A full, whole, entire _minute_ ?! Sixty seconds ! Oh no, they must be optimized away, we do not deserve our free time like so, we should toil until we fall over because... Growth?
It's still context switching. Either what you're doing is surface enough that you don't give a shit, it doesn't matter and you don't review it anyways (so the only context is basically the prompt you wrote or the nth SELECT * FROM table CRUD piece of crap), or you're context switching and it's fucking you over. The context isn't about remembering how you write if err != nil, it's the expected behaviour of what you're working on.
You're not getting a promotion from doing this, you're getting burnout.

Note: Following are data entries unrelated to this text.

-- ==== Sys2Proof/Machine/Progress.lean ====
section
/-! DEFINITION. Streams, transfers and jobs in the state, and what a running command's PROGRESS reads (R76, R191, R204, R207, R345, R347). -/

namespace Sys2Proof.Machine
open Sys2Proof

/-- The digits of q in a mixed radix, least significant first. -/
def digits (q : Nat) : List Nat → List Nat
  | [] => []
  | r :: l => q % r :: digits (q / r) l

/-- Indices of a linear index. -/
def indices (counts : List Nat) (lin : Nat) : List Nat := digits lin counts

/-- A timeout of this tick, evaluated at the end of the tick (R80). -/
def State.expire (s : State) (e : Expiry) : State := { s with due := s.due ++ [e] }

/-! ### Move slots (R94) -/

/-- The physical cores of a partition. -/
def State.partCores (s : State) (p : Part) : List Nat := p.positions.filterMap s.posCore

/-- The partition that owns a physical core. -/
def State.corePart (s : State) (c : Nat) : Option Part := s.tenants.parts.find? (fun p => (s.partCores p).contains c)

/-- The most cores of a partition that hold a move slot at once; 0 sets no limit. -/
def State.moveSlots (s : State) (p : Nat) : Nat := s.field .coreStagger p 0 0 6

/-- The limit that a core stands under. -/
def State.slotLimit (s : State) (c : Nat) : Nat := ((s.corePart c).map (fun p => s.moveSlots p.id)).getD 0

/-- Whether a core may start a move operation: it holds a slot, or slots are not limited. -/
def State.mayMove (s : State) (c : Nat) : Bool := (s.core c).slot || s.slotLimit c == 0

/-! ### Owners and progress (R191, R204, R207) -/

def State.stream? (s : State) (id : Nat) : Option Stream := s.moves.streams.find? (·.id == id)
def State.modStream (s : State) (id : Nat) (f : Stream → Stream) : State :=
  { s with moves := { s.moves with streams := upd s.moves.streams (·.id == id) f } }
def State.modTransfer (s : State) (id : Nat) (f : Transfer → Transfer) : State :=
  { s with moves := { s.moves with transfers := upd s.moves.transfers (·.id == id) f } }
def State.modJob (s : State) (id : Nat) (f : Job → Job) : State :=
  { s with moves := { s.moves with jobs := upd s.moves.jobs (·.id == id) f } }

/-- The outstanding transfers of a stream. -/
def State.outstanding (s : State) (id : Nat) : List Transfer := s.moves.transfers.filter (·.stream == id)

/-- LOW: the lowest linear index not yet landed. -/
def State.low (s : State) (t : Stream) : Nat :=
  ((s.outstanding t.id).map (·.piece.first) ++ t.todo.map (·.first)).foldl min t.total

/-- NEXT: the lowest linear index not yet issued. -/
def Stream.nextIndex (t : Stream) : Nat := (t.todo.map (·.first)).foldl min t.total

/-- PROGRESS of a command's streams: the lowest LOW over its cores (R191, R208). -/
def State.jobLow (s : State) (uid : Nat) : Nat :=
  let j := s.moves.jobs.find? (·.uid == uid)
  match j with
  | some j => match j.fused with
    | some f => ((List.range f.tiles).find? (fun i => !f.done.contains i)).getD f.tiles
    | none => ((s.moves.streams.filter (·.uid == uid)).map s.low).foldl min j.total
  | none => 0

/-- Element size of a parameter or moment format. -/
def cruEs (fmt : Nat) : Nat := if fmt = 3 then 2 else 4
def Group.esp (g : Group) : Nat := cruEs g.pfmt
/-- Elements of an apply granule. -/
def Group.gpe (g : Group) : Nat := 64 / g.esp

/-- PROGRESS of work on a Crucible group: its next granule, or the lowest of its granules whose writes are still logged; in elements for CRU_APPLY, in granules for CRU_DEFERRED_FLUSH (R345, R347). -/
def State.cruLow (s : State) (q : CruJob) : Nat :=
  let low := ((s.cru.log.filter (fun e => e.uid == q.uid && e.ctx == q.ctx && e.group == q.gid)).map (·.granule)).foldl min q.next
  if q.flush then low else match s.cru.groups.find? (fun g => g.ctx == q.ctx && g.id == q.gid) with
    | some g => min (low * g.gpe) g.elems
    | none => low

/-- PROGRESS of a running command in its opcode's unit (R76): elements or tiles of its streams, layers of a plan, bags or rows of an embedding command, elements or granules of a Crucible command. -/
def State.progressOf (s : State) (uid : Nat) : Nat :=
  match s.cmd? uid with
  | none => 0
  | some c =>
    let adds := s.memory.far.filterMap (fun f => match f.use with
      | .rowAdd _ _ _ i => if f.uid = uid then some i else none
      | _ => none)
    let lowest (l : List Nat) : Nat := match l with
      | [] => c.progress
      | a :: r => r.foldl min a
    match c.work with
    | .plan k => k
    | _ =>
      if c.opcode = 0x602 then lowest ((s.embed.gathers.filter (fun g => g.uid == uid)).map (·.lo))
      else if c.opcode = 0x603 then lowest (adds ++ (s.embed.adds.filter (fun r => r.uid == uid)).map (fun r => r.index))
      else if c.opcode = 0x702 ∨ c.opcode = 0x704 then lowest ((s.cru.jobs.filter (·.uid == uid)).map s.cruLow)
      else if s.moves.jobs.any (fun j => j.uid == uid && !j.done) then s.jobLow uid else c.progress

/-- The progress descriptor (R204); the earliest parked transfer is the one issued first (DEDUCED, log entry 38). -/
def State.progressBytes (s : State) (t : Stream) (state : Nat) : List Byte :=
  let ts := (s.outstanding t.id).filter (·.parked.isSome)
  let fault : Nat × Nat := match ts with
    | x :: _ => (x.faultAddr, if x.parked = some .hostPage then 1 else 2)
    | [] => if t.faultKind = 3 then (t.faultAddr, 3) else (0, 0)
  let six (l : List Nat) : List Byte := (List.range 6).flatMap (fun i => toLe 4 ((l[i]?).getD 0))
  six (indices t.counts t.nextIndex) ++ six (indices t.counts (s.low t)) ++ toLe 8 fault.1 ++
  toLe 1 state ++ toLe 1 fault.2 ++ toLe 2 ts.length ++ toLe 4 0

/-- Write the progress descriptor of a core-program stream (R204). -/
def State.showProgress (s : State) (id : Nat) (failed : Bool := false) : State :=
  match s.stream? id with
  | some t => match t.descOff, t.core with
    | some off, some c =>
      let outs := s.outstanding id
      let state := if failed then 4 else if outs.any (·.parked.isSome) then 2 else if outs.isEmpty ∧ t.todo.isEmpty then 3 else 1
      s.storeWrite c (off + 128) (s.progressBytes t state)
    | _, _ => s
  | none => s

end Sys2Proof.Machine
end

> Feature branches, as well as most types of branches, is to set aside work fronts that are in progress and run in parallel
They're not running in parallel, unless you use work trees. They were put to the side, because you can't continue or finish the work they're about. Even just three branches in parallel in a modestly active repo that happen to be long lived drift enough that just keeping them up to date with develop makes it a waste of time.
Focus on one or two things, and do them well.
That, or get checked for ADHD.
Another thing is that unless you are doing really complicated stuff, you probably don't need the latest models running on high. I'm still on 5.4 medium with codex. I see very little reason to change that.
Part of agentic engineering is figuring out how to be economical with tokens and time. You can sacrifice one for the other of course. But there are diminishing returns as well where spending 10x more doesn't actually get you 10x more quality/results.
I did some evals with a prompt like this when I had some subscription tokens to burn, a few months ago. I think using Opus 4.5. What I found was:
1. Running two subagents was somewhat useful
2. Running three started to get redundant
3. Any more than three was pointless (at least when using the same model)
However, even two were getting like 60% the same results.
Much, much more effective was splitting out into audits through different lenses:
* One looking for security issues
* One looking for whether the task was completed successfully
* One looking for performance issues
* One looking for contract/maintainability issues
* One looking at test coverage
Etc.
If I had to pay per token, I'd probably look at DeepSeek. In general it feels like it's a bit early for the technology - either our software methods are wasteful, or the hardware hasn't caught up. To me, it appears that we often need to throw more tokens at these problems, not less, since otherwise it's just one-shot slop.